/-- The target of JP V0 is the exact sum, in 16 bits (R143). -/
theorem zextImm_add_zextByte (nnn : Imm12) (v : Byte) :
    zextImm nnn + zextByte v = BitVec.ofNat 16 (nnn.toNat + v.toNat) := by
  rw [zextImm, zextByte, BitVec.ofNat_add, BitVec.ofNat_toNat, BitVec.ofNat_toNat]

theorem effect_jpV0 (nnn : Imm12) (s : State) : effect (.jpV0 nnn) s =
    quietly { s with pc := BitVec.ofNat 16 (nnn.toNat + (s.reg 0#4).toNat) } := by
  rw [← zextImm_add_zextByte]; rfl

/-- Settles O12: `effect_jpV0`; 12 bits and 8 bits sum to at most 10FE. -/
theorem jumpWithOffsetAddsV0 : Obligations.JumpWithOffsetAddsV0 := fun nnn s =>
  ⟨exec_of_quietly (effect_jpV0 nnn s), by have := nnn.isLt; have := (s.reg 0#4).isLt; omega,
    report_of_quietly (effect_jpV0 nnn s)⟩

/-- A word of family 5 or 9 with another low nibble is no instruction (R96). -/
theorem decodeWord_of_nonzero_n {op x y n : Nibble} (hop : op = 0x5#4 ∨ op = 0x9#4) (hn : n ≠ 0#4) :
    decodeWord (wordXYN op x y n) = none := by
  rcases hop with rfl | rfl <;> simp only [decodeWord, fieldOp_wordXYN, fieldN_wordXYN, if_neg hn]

/-- Settles O19: both instructions are skips with nothing to report (`effect_seReg`, `effect_sneReg`); another
low nibble decodes to nothing (`decodeWord_of_nonzero_n`). -/
theorem skipsOnRegisters : Obligations.SkipsOnRegisters := fun x y s =>
  ⟨decodeWord_encode (i := .seReg x y) rfl, decodeWord_encode (i := .sneReg x y) rfl,
    fun _ hn => ⟨decodeWord_of_nonzero_n (.inl rfl) hn, decodeWord_of_nonzero_n (.inr rfl) hn⟩,
    exec_of_quietly (effect_seReg x y s), exec_of_quietly (effect_sneReg x y s),
    report_of_quietly (effect_seReg x y s), report_of_quietly (effect_sneReg x y s)⟩

/-- Settles O37: the key tested is that of the low nibble (`lowNibble_toNat`), and both instructions are skips on
it with nothing to report (`effect_skp`, `effect_sknp`). -/
theorem skipsOnKeys : Obligations.SkipsOnKeys := by
  intro x k s hk
  obtain rfl : k = lowNibble (s.reg x) := BitVec.eq_of_toNat_eq (hk.trans (lowNibble_toNat _).symm)
  exact ⟨exec_of_quietly (effect_skp x s), exec_of_quietly (effect_sknp x s),
    report_of_quietly (effect_skp x s), report_of_quietly (effect_sknp x s)⟩

/-! ### CALL and RET -/

theorem State.push_eq {s : State} {k : Fin 16} (hk : s.sp = k.castSucc) (ret : Word) (h : s.sp.val < 16) :
    s.push ret h = { s with stack := s.stack.set k.val ret k.isLt, sp := k.succ } := by
  cases s; cases hk; rfl

theorem State.pop_eq {s : State} {k : Fin 16} (hk : s.sp = k.succ) : s.pop = { s with sp := k.castSucc } := by
  cases s; cases hk; rfl

theorem State.top_eq {s : State} {k : Fin 16} (hk : s.sp = k.succ) : s.top = s.stack[k.val] := by
  cases s; cases hk; rfl

theorem effect_call_of_room (nnn : Imm12) {s : State} {k : Fin 16} (hk : s.sp = k.castSucc) :
    effect (.call nnn) s = quietly { s with
      stack := s.stack.set k.val (s.pc + 2#16) k.isLt, sp := k.succ, pc := BitVec.ofNat 16 nnn.toNat } := by
  have hroom : s.sp.val < 16 := by rw [hk]; exact k.isLt
  refine (runCall_of_room nnn hroom).trans ?_
  rw [State.push_eq hk, zextImm_eq_ofNat]; rfl

theorem effect_ret_of_nonempty {s : State} {k : Fin 16} (hk : s.sp = k.succ) :
    effect .ret s = quietly { s with sp := k.castSucc, pc := s.stack[k.val] } := by
  have hslot : 0 < s.sp.val := by rw [hk]; exact Nat.succ_pos _
  refine (runRet_of_nonempty hslot).trans ?_
  rw [State.pop_eq hk, State.top_eq hk]; rfl

/-- Settles O13: `effect_call_of_room`. -/
theorem callPushesTheReturnAddress : Obligations.CallPushesTheReturnAddress := fun nnn _ _ hk =>
  ⟨exec_of_quietly (effect_call_of_room nnn hk), report_of_quietly (effect_call_of_room nnn hk)⟩

/-- Settles O15: `effect_ret_of_nonempty`. -/
theorem retPopsTheReturnAddress : Obligations.RetPopsTheReturnAddress := fun _ _ hk =>
  ⟨exec_of_quietly (effect_ret_of_nonempty hk), report_of_quietly (effect_ret_of_nonempty hk)⟩

/-! ### Nested calls -/

theorem execAll_cons {i : Instr} {s t : State} (h : exec i s = .next t) (is : List Instr) :
    execAll (i :: is) s = execAll is t := by
  rw [execAll, h]

theorem execAll_append {is : List Instr} {s t : State} (h : execAll is s = .next t) (js : List Instr) :
    execAll (is ++ js) s = execAll js t := by
  induction is generalizing s with
  | nil => cases h; rfl
  | cons i is ih =>
    rw [execAll_cons (exec_eq i s)] at h
    rw [List.cons_append, execAll_cons (exec_eq i s), ih h]

/-- Calls that fit the stack and as many returns change `pc` and dead stack slots only: each inner nest returns
with the slot of the outer call as that call left it. -/
theorem execAll_calls_rets (targets : List Imm12) {s : State} (h : s.sp.val + targets.length ≤ 16) :
    ∃ stk : Vector Word 16,
      execAll (targets.map .call ++ List.replicate targets.length .ret) s =
        .next { s with pc := if targets.isEmpty then s.pc else s.pc + 2#16, stack := stk } ∧
      ∀ k : Fin 16, k.val < s.sp.val → stk[k.val] = s.stack[k.val] := by
  induction targets generalizing s with
  | nil => exact ⟨s.stack, rfl, fun _ _ => rfl⟩
  | cons nnn targets ih =>
    rw [List.length_cons] at h
    obtain ⟨k, hk⟩ : ∃ k : Fin 16, s.sp = k.castSucc := ⟨⟨s.sp.val, by omega⟩, rfl⟩
    have hkv : s.sp.val = k.val := congrArg Fin.val hk
    have hcall := exec_of_quietly (effect_call_of_room nnn hk)
    obtain ⟨stk, hinner, hlive⟩ := ih
      (s := { s with stack := s.stack.set k.val (s.pc + 2#16) k.isLt, sp := k.succ, pc := BitVec.ofNat 16 nnn.toNat })
      (by rw [Fin.val_succ]; omega)
    have hret : stk[k.val] = s.pc + 2#16 := (hlive k (Nat.lt_succ_self _)).trans (Vector.getElem_set_self ..)
    refine ⟨stk, ?_, fun j hj => ?_⟩
    · rw [List.length_cons, List.replicate_succ', List.map_cons, List.cons_append, ← List.append_assoc,
        execAll_cons hcall, execAll_append hinner,
        execAll_cons (exec_of_quietly (effect_ret_of_nonempty rfl)), hret, ← hk]
      rfl
    · exact (hlive j (by rw [Fin.val_succ]; omega)).trans (Vector.getElem_set_ne k.isLt j.isLt (by omega))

════════════════

Your instructions:
Of all the entries above, retype exactly the lines from the line with "if targets.isEmpty then" to the line with "rw [List.length_cons] at h", both included, and no others.

Exercise output:
        .next { s with pc := if targets.isEmpty then s.pc else s.pc + 2#16, stack := stk } ∧
      ∀ k : Fin 16, k.val < s.sp.val → stk[k.val] = s.stack[k.val] := by
  induction targets generalizing s with
  | nil => exact ⟨s.stack, rfl, fun _ _ => rfl⟩
  | cons nnn targets ih =>
    rw [List.length_cons] at h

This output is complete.